(Abd @ 08.11.2006 06:08)

Что-то ссылка не работает...
Эта тема важна в целом, если вынести обсуждение рестриктаз, она утонет, так что я против разбиения темы на части.
Это будет набор страниц со статическим ядром и привязкой к соответствующим темам в форуме для комментариев (предложение Редактора)? Или база данных, по которой динамически будут строиться странички (предложение Pilgrim)?
Для рестриктаз будет сделана своя база данных. Как именно база данных будет генерировать страницы -- полностью динамически или заранее статические ещё не решено, но для пользователя это значения не имеет. К страницам можно будет добавлять комментарии, которые будут одновременно появляться в форуме "Молекулярная биология"
Будет администраторская панель для изменения свойств рестриктаз.
Первоначальная идея (насколько я ее себе представлял), заключалась в возможности быстрого сравнения аналогичных продуктов по некоторым особенностям (t' работы, инактивация и т.д.), цене и отзывам пробовавших этот товар (показатель реального качества). Цены, конечно, отслеживать не так просто, но с точки зрения многих - они наверное важны. Не знаю, насколько это сложно технически, но может стоит сделать кнопочки "Сравнить с аналогичными продуктами" и выводить сводную табличку свойств/цен? Иначе у нас получится урезанный (но комментируемый) REBASE.
Единственная проблема с ценами -- их вводить и поддерживать на б.м. актуальном уровне. Все остальное просто. По поводу цен были сомнения (из-за трудоемкости), но то, что Вы пишите вполне резонно, так что я постараюсь сделать как можно более удобную работу с ценами.
Для упрощения, наверное, надо ограничиться пока ферментами основных производителей: NEB, Promega, Roche, Fermentas, SibEnzyme. Остальные - либо перепродают чужое, либо не пользуются особой популярностью.
Согласен. А Промега по-прежнему входит? У меня было чувство, что она выходит их этого бизнеса.
Про поля - в общем, Редактор довольно полно все обозначил, может даже чересчур

. Насчет последнего скрипта есть сомнения - придется либо делать прогу, на лету подсчитывающую кол-во сайтов в разных ДНК, либо тупо вбивать в базу эти кол-ва сайтов (еще не надо забывать, что субстраты могут быть метилированы).

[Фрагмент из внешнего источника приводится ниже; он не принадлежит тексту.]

/-- Sending points `k + 1`, ..., `k + n`: those decided at sending have their outcomes, and the engine is POSITIONING on
the first other one, or FINISHED (R69, R70, R90). -/
theorem sendPoints_eq (c : Chan) (n : Nat) :
    ∀ (k : Nat) (s : State) (x : Option Nat) (w : Option Window),
      sendPoints c n (k + 1) (s.aside c x w) =
        match (List.range' (k + 1) n).find? fun j => s.decided c j == none with
        | some j => (s.outcomesTaken c (k + 1) j (s.decided c)).sent c j
        | none =>
          ((s.outcomesTaken c (k + 1) (k + n + 1) (s.decided c)).setEng c
            { (s.eng c).homed .finished with cursor := if 0 < n then some (k + n) else x }).setWindow c none := by
  induction n with
  | zero =>
    intro k s x w
    show enterFinished c (s.aside c x w) = _
    simp only [List.range'_zero, List.find?_nil, Nat.add_zero, State.outcomesTaken_self, lt_self_iff_false, if_false]
    cases c <;> rfl
  | succ n ih =>
    intro k s x w
    have step : ∀ (o : PointOutcome) (y : Option Window), s.decided c (k + 1) = some o →
        sendPoints c n (k + 1 + 1) (takeOutcome c o (k + 1) (s.aside c (some (k + 1)) y)) =
          match (List.range' (k + 1) (n + 1)).find? fun j => s.decided c j == none with
          | some j => (s.outcomesTaken c (k + 1) j (s.decided c)).sent c j
          | none =>
            ((s.outcomesTaken c (k + 1) (k + (n + 1) + 1) (s.decided c)).setEng c
              { (s.eng c).homed .finished with
                cursor := if 0 < n + 1 then some (k + (n + 1)) else x }).setWindow c none := by
      intro o y hd
      rw [takeOutcome_eq _ _ _ _ (by omega), State.aside_outcomesTaken, ih]
      rw [List.range'_succ, List.find?_cons_of_neg (by simp [hd])]
      simp only [State.outcomesTaken_decided, State.outcomesTaken_eng]
      have hone : ∀ j, k + 1 + 1 ≤ j →
          (s.outcomesTaken c (k + 1) (k + 1 + 1) fun _ => some o).outcomesTaken c (k + 1 + 1) j
              ((s.outcomesTaken c (k + 1) (k + 1 + 1) fun _ => some o).decided c) =
            s.outcomesTaken c (k + 1) j (s.decided c) := by
        intro j hj
        rw [State.outcomesTaken_append _ _ _ _ _ _ _ (by omega) hj]
        refine State.outcomesTaken_congr _ _ _ _ _ _ fun i h1 h2 => ?_
        by_cases hi : i < k + 1 + 1
        · rw [if_pos hi, show i = k + 1 by omega, hd]
        · rw [if_neg hi, State.outcomesTaken_decided]
      cases hf : (List.range' (k + 1 + 1) n).find? fun j => s.decided c j == none with
      | some j =>
        have hm := List.mem_of_find?_eq_some hf
        rw [List.mem_range'_1] at hm
        simp only
        rw [hone j (by omega)]
      | none =>
        simp only
        rw [show k + 1 + n + 1 = k + (n + 1) + 1 by omega, hone _ (by omega)]
        simp only [show (if 0 < n then some (k + 1 + n) else some (k + 1)) = some (k + (n + 1)) by
          split <;> simp <;> omega, show 0 < n + 1 by omega, if_true]
    have hr : (s.aside c x w).pointRec c (k + 1) = s.pointRec c (k + 1) := by cases c <;> rfl
    have ho : ((s.aside c x w).eng c).options = (s.eng c).options := by cases c <;> rfl
    have hc : (s.aside c x w).modEng c (fun e => { e with cursor := some (k + 1) }) = s.aside c (some (k + 1)) w := by
      cases c <;> rfl
    show (if ((s.aside c x w).pointRec c (k + 1)).meets ((s.aside c x w).eng c).options then _ else _) = _
    rw [hr, ho, hc]
    have hwin : (sendWindow c (k + 1) (s.aside c (some (k + 1)) w)).counter.window c =
        some
          { state := (s.pointRec c (k + 1)).windowAt (s.relPos.getD 0)
            openDue := (s.pointRec c (k + 1)).windowAt (s.relPos.getD 0) == .opened
            closeDue := false } := by
      cases c <;> rfl
    by_cases hm : (s.pointRec c (k + 1)).meets (s.eng c).options = true
    · rw [if_pos hm, hwin]
      by_cases hcl : (s.pointRec c (k + 1)).windowAt (s.relPos.getD 0) = .closed
      · simp only [Option.map_some, hcl, if_true]
        have hd : s.decided c (k + 1) = some .missed := by
          rw [State.decided_eq]
          simp [hm, hcl]
        have ha : sendWindow c (k + 1) (s.aside c (some (k + 1)) w) =
            s.aside c (some (k + 1))
              (some
                { state := (s.pointRec c (k + 1)).windowAt (s.relPos.getD 0)
                  openDue := (s.pointRec c (k + 1)).windowAt (s.relPos.getD 0) == .opened
                  closeDue := false }) := by
          cases c <;> rfl
        rw [ha]
        exact step .missed _ hd
      · simp only [Option.map_some, Option.some.injEq, hcl, if_false]
        have hd : s.decided c (k + 1) = none := by
          rw [State.decided_eq]
          simp [hm, hcl]
        rw [strobe_eq, List.range'_succ, List.find?_cons_of_pos (by simp [hd])]
        simp only
        rw [State.outcomesTaken_self]
    · rw [if_neg hm]
      have hd : s.decided c (k + 1) = some .skipped := by
        rw [State.decided_eq]
        simp [hm]
      exact step .skipped w hd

Со скриптом -- я сделаю пример, и тогда обсудим полезность.
И еще, я не совсем понимаю:
- то ли для каждого фермента конкретного производителя создавать отдельную запись,
-то ли для фермента, который производится несколькими фирмами делать единственную страничку - тогда несколько таблиц активности по буферам
Имхо, можно
Один фермент -- одна страница. Да, будет несколько таблиц активности по буферам.
a)добавить поле "Производитель(и)"
В каком-то виде оно и так будет.
б)добавить цена(ы) - в пересчете на единицу активности? (C оговоркой, что большая фасовка на 20% дешевле)

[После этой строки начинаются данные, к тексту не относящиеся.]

/-- A compared round leaves the roster, the view's rows apart from expiry, and the frame's other parts as they were. -/
theorem State.rounded_frame (s : State) (u : Nat) (m : Word16) :
    (s.rounded u m).line.roster = s.line.roster ∧ (s.rounded u m).line.straps = s.line.straps
      ∧ (s.rounded u m).store = s.store ∧ (s.rounded u m).view.adoptPending = s.view.adoptPending
      ∧ (s.rounded u m).view.pointer = s.view.pointer := by
  have h := fun x : State => State.expiredAt_frame x m
  unfold State.rounded
  cases s.line.count with
  | none => exact ⟨rfl, rfl, (h s).2.1, rfl, rfl⟩
  | some n =>
    simp only
    split
    · exact ⟨rfl, rfl, rfl, rfl, rfl⟩
    · split
      · exact ⟨rfl, rfl, (h _).2.1, rfl, rfl⟩
      · exact ⟨rfl, rfl, rfl, rfl, rfl⟩

end Sys2Proof.Machine
end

Если цены будут, то для сравнения будет браться самоая дешевая цена по фасовкам.
в)единица активности (определение) - имхо, можно убрать; в 99% случаев - это лямбда и оптимальные t'/буфер. Если будут исключения - то сделаем сноску(*) к активности.

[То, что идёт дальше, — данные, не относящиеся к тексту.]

/-- Stations with the store of the worked example 4.10 meet R14's law. -/
theorem libraryChecked_example (s : State) (store : s.store = station.store) : s.LibraryChecked where
  noDirectory h := by rw [store] at h; exact absurd h (by decide)
  programs := by rw [store]; decide
  pointArray := by rw [store]; decide
  directory := by rw [store]; decide
  counts := by rw [store]; decide
  points := by
    intro p d k hd _ _ h1 hk
    have hs : s.lc = lineConsts ∧ s.sc = stationConsts := by simp [State.lc, State.sc, store, station]
    rw [store] at hd
    obtain rfl : p = 1 := by
      rcases p with _ | _ | p
      · simp [Store.dirEntry] at hd
      · rfl
      · simp [Store.dirEntry, station] at hd
    obtain rfl : d = { first := 0, count := 5, check := 0 } := by simpa [Store.dirEntry, station] using hd.symm
    rw [hs.1, hs.2, store]
    have hk5 : k ≤ 5 := hk
    interval_cases k
    · exact ⟨point 11 40 3 200 700, by decide⟩
    · exact ⟨_, rfl, by decide⟩
    · exact ⟨_, rfl, by decide⟩
    · exact ⟨_, rfl, by decide⟩
    · exact ⟨_, rfl, by decide⟩

/-- REQUESTING on point 1 meets every law, and its step is an own turn start that admits. -/
theorem requesting_sound :
    requesting.Bounded ∧ requesting.StartUp ∧ requesting.TrackedWithin ∧ requesting.WindowsFollow
      ∧ requesting.LibraryChecked ∧ requesting.ProgramsGood ∧ requesting.LinesFollow ∧ requesting.PlacesFollow
      ∧ requesting.FiringBacked ∧ requesting.ViewInRange ∧ requesting.LineInRange := by
  refine ⟨?_, ?_, ?_, ?_, libraryChecked_example _ rfl, ?_, ?_, ?_, ?_, ?_, ?_⟩
  · constructor <;> decide +kernel
  · apply startUp_running <;> decide +kernel
  · constructor <;> decide +kernel
  · exact ⟨chans (by decide +kernel) (by decide +kernel), chans (by decide +kernel) (by decide +kernel)⟩
  · refine ⟨chans (fun _ => ?_) (fun h => ?_), chans (fun q h => ?_) (fun q h => ?_)⟩
    · exact ⟨1, 5, 1, { first := 0, count := 5, check := 0 }, by decide +kernel⟩
    · exact absurd h (by decide +kernel)
    · obtain rfl : { point := 1, load := 40, hold := 3, round := some 412, number := 1 } = q := Option.some.inj h
      exact ⟨by decide, by decide, by decide, by decide, by decide⟩
    · exact absurd h (by simp [requesting, working, State.eng, station, State.reset, Engine.afterReset])
  · refine ⟨chans (fun h => ?_) (fun _ => ?_), chans (fun _ => ?_) (fun _ => ?_), chans (fun h => ?_) (fun h => ?_),
      chans (fun k h => ?_) (fun k h => ?_), chans (fun _ _ => ?_) (fun h => ?_)⟩
    · exact absurd h (by decide +kernel)
    · constructor <;> decide +kernel
    · decide +kernel
    · decide +kernel
    · exact absurd h (by decide +kernel)
    · exact absurd h (by decide +kernel)
    · exact absurd h (by simp [requesting, working, State.eng, Engine.afterReset])
    · exact absurd h (by simp [requesting, working, State.eng, station, State.reset, Engine.afterReset])
    · decide +kernel
    · exact absurd h (by decide +kernel)
  · intro d b c h
    obtain ⟨rfl, rfl⟩ : (50000 : Word32) = d ∧ body unset = b := by
      simpa [requesting, working] using h
    revert c
    refine chans ⟨by decide +kernel, by decide +kernel, fun h => absurd h (by decide +kernel), fun _ => ⟨1, 1, ?_⟩⟩
      ⟨by decide +kernel, by decide +kernel, by decide +kernel, fun h => absurd h (by decide +kernel)⟩
    decide +kernel
  · refine ⟨chans (fun h => ?_) (fun h => ?_), chans (fun h => ?_) (fun h => ?_), fun k f h => ?_⟩
    · exact absurd h (by decide +kernel)
    · exact absurd h (by decide +kernel)
    · exact absurd (by decide +kernel : requesting.view.offer .a = none) h
    · exact absurd (by decide +kernel : requesting.view.offer .b = none) h
    · exact absurd h (by simp [requesting, working, station, State.reset, LineCtl.afterReset, LineCtl.setRoster])
  · refine ⟨?_, by decide +kernel, by decide +kernel, fun a => chans (fun h => ?_) (fun h => ?_)⟩
    · intro w hw
      obtain rfl : w = AddrRow.blank := by
        simpa [requesting, working, station, State.reset, View.afterReset] using hw
      exact ⟨trivial, trivial⟩
    all_goals
      have hr : requesting.view.row a = AddrRow.blank := by
        simp [View.row, requesting, working, station, State.reset, View.afterReset, Vector.getElem?_replicate]
        split <;> intro <;> rfl
      rw [hr] at h
      exact absurd h (by decide)
  · refine ⟨?_, ?_, ?_, ?_, ?_, ?_⟩
    · intro p h
      obtain rfl : { address := 6, kind := PosKind.turn, ref := RefPoint.frameEnd } = p := Option.some.inj h
      decide
    all_goals decide +kernel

Пусть лучше будет. Отсутствие информации -- не совсем то же самое, что присутствие стандортной инф. Пока предполагается, что это будет очень сжатая запись, типа: лямбда, 37
o, 1h, 1 mkg, 50mkl
г)(???) картинка резанного субстрата - тоже кажется лишней, если будут указаны точки расщепления и липкие концы.
Ок! это я погорячился. Картинку из планов выкидываем.